---- Data section

-- ==== Sys2Proof/Safety.lean ====
section
/-! DEFINITION. The terms in which claims about the machine are made: what commands leave alone, the invariants of
a run, the plan of a PROCESS command and the memory it should leave. Nothing here is part of a step. -/

namespace Sys2Proof
namespace Machine

/-- The operand registers agree: every one is busy-locked, and no command writes one (R106 to R113, R115). -/
structure SameOperands (s t : State) : Prop where
  ctr      : t.ctr = s.ctr
  keylen   : t.keylen = s.keylen
  noncelen : t.noncelen = s.noncelen
  src      : t.src = s.src
  dst      : t.dst = s.dst
  len      : t.len = s.len
  key      : t.key = s.key
  nonce    : t.nonce = s.nonce

/-- What no engine step changes: CMD, OVR, INTEN, the operand registers, and everything outside the core but memory. -/
structure CommandFrame (s t : State) : Prop where
  cmd         : t.cmd = s.cmd
  ovr         : t.ovr = s.ovr
  doneie      : t.doneie = s.doneie
  operands    : SameOperands s t
  platform    : t.platform = s.platform
  inputs      : t.inputs = s.inputs
  lastRead    : t.lastRead = s.lastRead
  lastMemRead : t.lastMemRead = s.lastMemRead

/-- No memory event happened, and every byte of memory reads as before. -/
structure NoMemoryAccess (s t : State) : Prop where
  history : t.history = s.history
  bytes   : ∀ a : Word, t.byteAt a = s.byteAt a

/-- The STATUS and phase that COMPLETE(code) leaves (R611). -/
structure CompletedWith (code : Option CmdError) (t : State) : Prop where
  idle    : t.busy = false
  done    : t.done = true
  errcode : t.errcode = code

/-- The STATUS fields and phase of a command still running: untouched by an event of PROCESS. -/
structure StillRunning (s t : State) : Prop where
  phase   : t.engine.phase = s.engine.phase
  cur     : t.engine.cur = s.engine.cur
  done    : t.done = s.done
  errcode : t.errcode = s.errcode
  cipher  : t.cipher = s.cipher
  ks      : t.ks = s.ks

/-- The invariant of STATUS, CMD and memory: the memory keeps its canonical form; while BUSY, DONE is 0 and ERRCODE is
0 (the legal values of R104), and the running word is the one CMD reads (R103, R116). -/
structure State.Inv (s : State) : Prop where
  memory  : s.mem.wf
  status  : s.busy = true → s.done = false ∧ s.errcode = none
  command : s.busy = true → s.engine.cur = s.cmd

/-- The memory events of block `j` of a PROCESS over `n` bytes: all reads ascending, then all writes ascending
(R555). -/
def plannedBlock (n : Nat) (src dst : Word) (j : Nat) : List (AccessKind × Word) :=
  (List.range (blockLen n j)).map (fun i => (AccessKind.read, byteAddr src j i))
    ++ (List.range (blockLen n j)).map (fun i => (AccessKind.write, byteAddr dst j i))

/-- The memory events of a whole PROCESS over `n` bytes, block by block (R210, R555). -/
def plannedEvents (n : Nat) (src dst : Word) : List (AccessKind × Word) :=
  (List.range (blockCount n)).flatMap (plannedBlock n src dst)

/-- The kinds and addresses of the memory history. -/
def State.accesses (s : State) : List (AccessKind × Word) := s.history.map fun e => (e.kind, e.addr)

/-- How many events of the plan lie behind a progress (j, i, sub); every block before `j` is a full one. -/
def eventsDone (n j i : Nat) : Half → Nat
  | .read  => 2 * Config.blockBytes * j + i
  | .write => 2 * Config.blockBytes * j + blockLen n j + i

/-- The invariant of a running command's progress: the position lies in a block of the input, the memory history is
the part of the plan that the position says, and `kb` is the keystream of the block once it has begun. -/
structure State.OnPlan (s : State) : Prop where
  inBlock   : s.busy = true → s.engine.i ≤ blockLen s.len.toNat s.engine.j.toNat
  ofInput   : s.busy = true → s.engine.j.toNat < blockCount s.len.toNat ∨
                (s.engine.j = 0 ∧ s.engine.i = 0 ∧ s.engine.sub = .read)
  history   : s.busy = true → s.accesses = (plannedEvents s.len.toNat s.src s.dst).take
                (eventsDone s.len.toNat s.engine.j.toNat s.engine.i s.engine.sub)
  keystream : s.busy = true → (0 < s.engine.i ∨ s.engine.sub = .write) →
                s.engine.kb = keystreamBlock s s.engine.j.toNat

/-- Byte `k` of the keystream of the registers: byte k mod 64 of block k div 64 (R207, R553). -/
def keystreamByte (s : State) (k : Nat) : Byte :=
  (keystreamBlock s (k / 64))[k % 64]'(Nat.mod_lt _ (by decide))

/-- Block `j` of R550's loop on a memory: every input byte is read first, then the bytes are written ascending. -/
def processBlock (s : State) (m : Memory) (j : Nat) : Memory :=
  (List.range (blockLen s.len.toNat j)).foldl
    (fun m' i => Memory.write m' (byteAddr s.dst j i).toNat
      (Memory.read m (byteAddr s.src j i).toNat ^^^ keystreamByte s (64 * j + i))) m

/-- The memory R550's loop leaves, written as the loop, not as the engine's steps. -/
def processMemory (s : State) : Memory :=
  (List.range (blockCount s.len.toNat)).foldl (processBlock s) s.mem

/-- Every memory access of the PROCESS that the registers describe is admitted (R205). -/
def AllAdmitted (s : State) : Prop :=
  ∀ k < s.len.toNat,
    memAdmit s.platform .read (s.src + BitVec.ofNat 32 k) = true ∧
    memAdmit s.platform .write (s.dst + BitVec.ofNat 32 k) = true

/-- A PROCESS command just accepted, with legal lengths, and no other agent's action pending. -/
structure ProcessStart (s : State) : Prop where
  busy     : s.busy = true
  cur      : s.engine.cur = 0x00000005
  atStart  : s.engine.j = 0 ∧ s.engine.i = 0 ∧ s.engine.sub = .read
  noEvent  : s.history = []
  valid    : s.keylen = 32 ∧ s.noncelen = 12
  alone    : s.inputs = []

/-- The two buffers are the same one, or share no address (R559). -/
def SameOrDisjoint (src dst : Word) (n : Nat) : Prop :=
  src = dst ∨ ∀ k < n, ∀ k' < n, src + BitVec.ofNat 32 k ≠ dst + BitVec.ofNat 32 k'

/-- Two states that differ at most in the hidden engine items of R116, which are meaningless while idle. -/
structure SameButHidden (s t : State) : Prop where
  visible : { t with engine := s.engine } = s
  phase   : t.engine.phase = s.engine.phase
  running : s.busy = true → t.engine = s.engine

end Machine
end Sys2Proof
end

--------

▶ [Assignment]: The answer should contain only the lines from the first line of the entries through the line holding "errcode : t.errcode = code", each exactly as written.

▶ [Solution to this exercise]:
-- ==== Sys2Proof/Safety.lean ====
section
/-! DEFINITION. The terms in which claims about the machine are made: what commands leave alone, the invariants of
a run, the plan of a PROCESS command and the memory it should leave. Nothing here is part of a step. -/

namespace Sys2Proof
namespace Machine

/-- The operand registers agree: every one is busy-locked, and no command writes one (R106 to R113, R115). -/
structure SameOperands (s t : State) : Prop where
  ctr      : t.ctr = s.ctr
  keylen   : t.keylen = s.keylen
  noncelen : t.noncelen = s.noncelen
  src      : t.src = s.src
  dst      : t.dst = s.dst
  len      : t.len = s.len
  key      : t.key = s.key
  nonce    : t.nonce = s.nonce

/-- What no engine step changes: CMD, OVR, INTEN, the operand registers, and everything outside the core but memory. -/
structure CommandFrame (s t : State) : Prop where
  cmd         : t.cmd = s.cmd
  ovr         : t.ovr = s.ovr
  doneie      : t.doneie = s.doneie
  operands    : SameOperands s t
  platform    : t.platform = s.platform
  inputs      : t.inputs = s.inputs
  lastRead    : t.lastRead = s.lastRead
  lastMemRead : t.lastMemRead = s.lastMemRead

/-- No memory event happened, and every byte of memory reads as before. -/
structure NoMemoryAccess (s t : State) : Prop where
  history : t.history = s.history
  bytes   : ∀ a : Word, t.byteAt a = s.byteAt a

/-- The STATUS and phase that COMPLETE(code) leaves (R611). -/
structure CompletedWith (code : Option CmdError) (t : State) : Prop where
  idle    : t.busy = false
  done    : t.done = true
  errcode : t.errcode = code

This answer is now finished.